Hakim agung Al-Imam Abu al-Hasan al-Mawardi al-Bashri al-Faqih, asy-Syafi’i me-nyebutkan dalam kitabnya al-Ahkam as-Sulthaniyyah, bahwa seorang pemimpin dinamakan khalifah karena dia menggantikan Rasulullah Shallallahu ‘alaihi wasallam dalam memimpin umatnya. Dia berkata, “Maka boleh dikatakan ‘al-Khalifah‘ secara mutlak, dan boleh dikatakan ‘Khalifah Rasulullah’.

Dia berkata, “Mereka berbeda pendapat tentang bolehnya kami mengucapkan “Kha-lifatullah”, sebagian dari mereka membolehkannya karena dia berfungsi menegakkan hak-hakNya terhadap makhlukNya, dan karena Firman Allah Subhanahu waTa`ala,

هُوَ الَّذِي جَعَلَكُمْ خَلاَئِفَ فِي اْلأَرْضِ

“Dia-lah yang menjadikan kamu khalifah-khalifah di muka bumi.” (Fathir: 39).

Sedangkan jumhur ulama melarangnya, dan menisbatkan orang yang mengatakannya sebagai orang yang berbuat kekejian (pendapat inilah yang benar) Ini merupakan perkataan al-Mawardi.

Saya berkata, Yang pertama dinamakan Amirul Mukminin adalah Umar bin al-Khaththab radiyallahu ‘anhu, tidak ada perbedaan pendapat tentangnya di antara Ahli Ilmu. Sedangkan wahm (dugaan lemah) dari sebagian orang bodoh tentang Musailamah, maka itu merupakan kesa-lahan yang nyata dan kebodohan yang jelek yang bertentangan dengan ijma‘ ulama.

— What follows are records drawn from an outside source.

/-- REGISTER_WRITE by the outcome of its access. -/
theorem exec_registerWrite_cases (s : State) (p : Path) (m : MasterId) (o : BitVec 24) (v : W32) (hr : s.reaches p o.toNat = true) :
    (o.toNat % 4 ≠ 0 ∨ s.writeAccess p m o.toNat = .denied → exec (.registerWrite p m o v) s = .next (s.deny p m true)) ∧
    (o.toNat % 4 = 0 → s.writeAccess p m o.toNat = .down → exec (.registerWrite p m o v) s = .next s) ∧
    (o.toNat % 4 = 0 → s.writeAccess p m o.toNat = .ok →
      exec (.registerWrite p m o v) s = .next (s.writeOpen p m o.toNat v).1) := by
  have hoff : o.toNat < 0x1000000 := o.isLt
  simp only [exec_registerWrite]
  refine ⟨?_, fun ha hd => by rw [writeReg_down hoff hr v ha hd], fun ha hd => by rw [writeReg_ok hoff hr v ha hd]⟩
  rintro (ha | hd)
  · rw [writeReg_misaligned hoff hr v ha]
  · rw [writeReg_denied hoff hr v hd]

/-- CLEARING_READ and LO_READ_LATCH read the register and answer the word. -/
theorem exec_registerRead {s u : State} {p : Path} {m : MasterId} {o : BitVec 24} {w : W32} {st : CStatus}
    (h : s.readReg p m o.toNat = (u, w, st)) :
    exec (.clearingRead p m o) s = .next (u.emit (.readData p w)) ∧
      exec (.loReadLatch p m o) s = .next (u.emit (.readData p w)) := by
  simp [exec, execClearingRead, execLoReadLatch, h]

/-! BAR2_ACCESS (R315, R474). -/

/-- The hops of an access over a host port: a read comes back. -/
def bar2Hops (h : Fin 8) (write : Bool) : List Spot := if write then [.sw h, .plaza] else [.sw h, .plaza, .plaza, .sw h]

/-- A width other than 32 and 64 bits, or a 64-bit access that is not aligned (R474): denied once (log entry 71). -/
def bar2Bad (off n : Nat) : Prop := (n ≠ 4 ∧ n ≠ 8) ∨ (n = 8 ∧ off % 8 ≠ 0)

/-- The port's window answers: DIE is up, the link is up, and the port is not in D3hot (log entry 70). -/
def State.bar2Serves (s : State) (h : Fin 8) : Bool := s.dieUp && (s.hosts[h]).linkUp && !(s.hosts[h]).d3hot

theorem bar2Serves_iff {h : Fin 8} :
    s.bar2Serves h = true ↔ s.dieUp = true ∧ (s.hosts[h]).linkUp = true ∧ (s.hosts[h]).d3hot = false := by
  simp [State.bar2Serves, and_assoc]

theorem bar2Serves_eq_false_iff {h : Fin 8} :
    s.bar2Serves h = false ↔ s.dieUp = false ∨ (s.hosts[h]).linkUp = false ∨ (s.hosts[h]).d3hot = true := by
  simp only [State.bar2Serves, Bool.and_eq_false_iff, Bool.not_eq_false', or_assoc]

theorem exec_bar2Access_closed {h : Fin 8} (w : Bool) (o : BitVec 24) (v : W64) (n : Nat) (hs : s.bar2Serves h = false) :
    exec (.bar2Access h w o v n) s = .next s := by
  unfold State.bar2Serves at hs
  simp only [exec, execBar2Access, hs, Bool.not_false, if_true]

section Bar2

variable {u : State} {h : Fin 8} {o : BitVec 24} (v : W64) (hs : s.bar2Serves h = true)
include hs

theorem exec_bar2Access_bad {w : Bool} {n : Nat} (hu : u = s.countFwd (bar2Hops h w)) (hb : bar2Bad o.toNat n) :
    exec (.bar2Access h w o v n) s = .next (if w then u.deny (.host h) (u.self h.val) w
      else (u.deny (.host h) (u.self h.val) w).emit (.cfgCpl h 0)) := by
  have hb' : ((n == 8 && decide (o.toNat % 8 ≠ 0)) || (decide (n ≠ 4) && decide (n ≠ 8))) = true := by
    simpa [bar2Bad, or_comm] using hb
  unfold State.bar2Serves at hs
  subst hu
  simp only [exec, execBar2Access, hs, hb', Bool.not_true, Bool.false_eq_true, if_false, if_true, bar2Hops]

theorem exec_bar2Access_write32 (hu : u = s.countFwd (bar2Hops h true)) :
    exec (.bar2Access h true o v 4) s = .next (u.writeReg (.host h) (u.self h.val) o.toNat (v.setWidth 32)).1 := by
  simp [-Fin.getElem_fin, exec, execBar2Access, bar2Serves_iff.mp hs, hu, bar2Hops]

theorem exec_bar2Access_write64 (hu : u = s.countFwd (bar2Hops h true)) (ha : o.toNat % 8 = 0) :
    exec (.bar2Access h true o v 8) s = .next
      (((u.writeReg (.host h) (u.self h.val) o.toNat (v.setWidth 32)).1).writeReg (.host h) (u.self h.val) (o.toNat + 4)
        (v.extractLsb' 32 32)).1 := by
  simp [-Fin.getElem_fin, exec, execBar2Access, bar2Serves_iff.mp hs, hu, bar2Hops, ha]

theorem exec_bar2Access_read32 (hu : u = s.countFwd (bar2Hops h false)) {x : State} {r : W32} {st : CStatus}
    (hx : u.readReg (.host h) (u.self h.val) o.toNat = (x, r, st)) :
    exec (.bar2Access h false o v 4) s = .next (x.emit (.cfgCpl h (r.setWidth 64))) := by
  subst hu
  simp only [bar2Hops, Bool.false_eq_true, if_false] at hx
  simp [-Fin.getElem_fin, exec, execBar2Access, bar2Serves_iff.mp hs, hx]

theorem exec_bar2Access_read64 (hu : u = s.countFwd (bar2Hops h false)) (ha : o.toNat % 8 = 0)
    {x y : State} {r q : W32} {st st' : CStatus} (hx : u.readReg (.host h) (u.self h.val) o.toNat = (x, r, st))
    (hy : x.readReg (.host h) (u.self h.val) (o.toNat + 4) = (y, q, st')) :
    exec (.bar2Access h false o v 8) s = .next (y.emit (.cfgCpl h (q ++ r))) := by
  subst hu
  simp only [bar2Hops, Bool.false_eq_true, if_false] at hx hy
  simp [-Fin.getElem_fin, exec, execBar2Access, bar2Serves_iff.mp hs, ha, hx, hy]

end Bar2

/-! Latches of a path (R475). -/

@[simp] theorem setLatch_glb (s : State) (p : Path) (f : PathLatch → PathLatch) : (s.setLatch p f).glb = s.glb := rfl

@[simp] theorem latchOf_setLatch_self (s : State) (p : Path) (f : PathLatch → PathLatch) :
    (s.setLatch p f).latchOf p = f (s.latchOf p) := by
  simp [State.setLatch, State.latchOf]

theorem latchOf_setLatch_of_ne (s : State) {p q : Path} (f : PathLatch → PathLatch) (h : q ≠ p) :
    (s.setLatch p f).latchOf q = s.latchOf q := by
  have hq : ∀ x : Path × PathLatch, decide ((x.1 != p) = true ∧ (x.1 == q) = true) = (x.1 == q) := by
    intro x
    by_cases hx : x.1 = q <;> simp [hx, h]
  simp only [State.setLatch, State.latchOf]
  rw [List.find?_cons_of_neg (by simpa using Ne.symm h), List.find?_filter]
  simp only [hq]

Kitab-kitab mereka saling mendukung untuk menukilkan secara sepakat bahwa orang yang pertama kali disebut Amirul Mukminin adalah Umar bin al-Khaththab radiyallahu ‘anhu.

Al-Imam al-Hafizh Abu Umar bin Abdul Bar rahimahullah dalam kitabnya al-Isti’ab fi Asma` ash-Shahabah radiyallahu ‘anhum , menyebutkan penjelasan tentang pemberian nama Umar bin al-Khaththab dengan Amirul al-Mukminin pertama, dan penjelasan sebab dinamakannya demikian, dan bahwa-sanya pada masa sebelumnya, Abu Bakar radiyallahu ‘anhu dikatakan Khalifah Rasulillah Shallallahu ‘alaihi wasallam .

Sumber : Ensiklopedia Dzikir Dan Do’a, Imam Nawawi, Pustaka Sahifa Jakarta. Disadur oleh Rifki Solehan El-Hawary.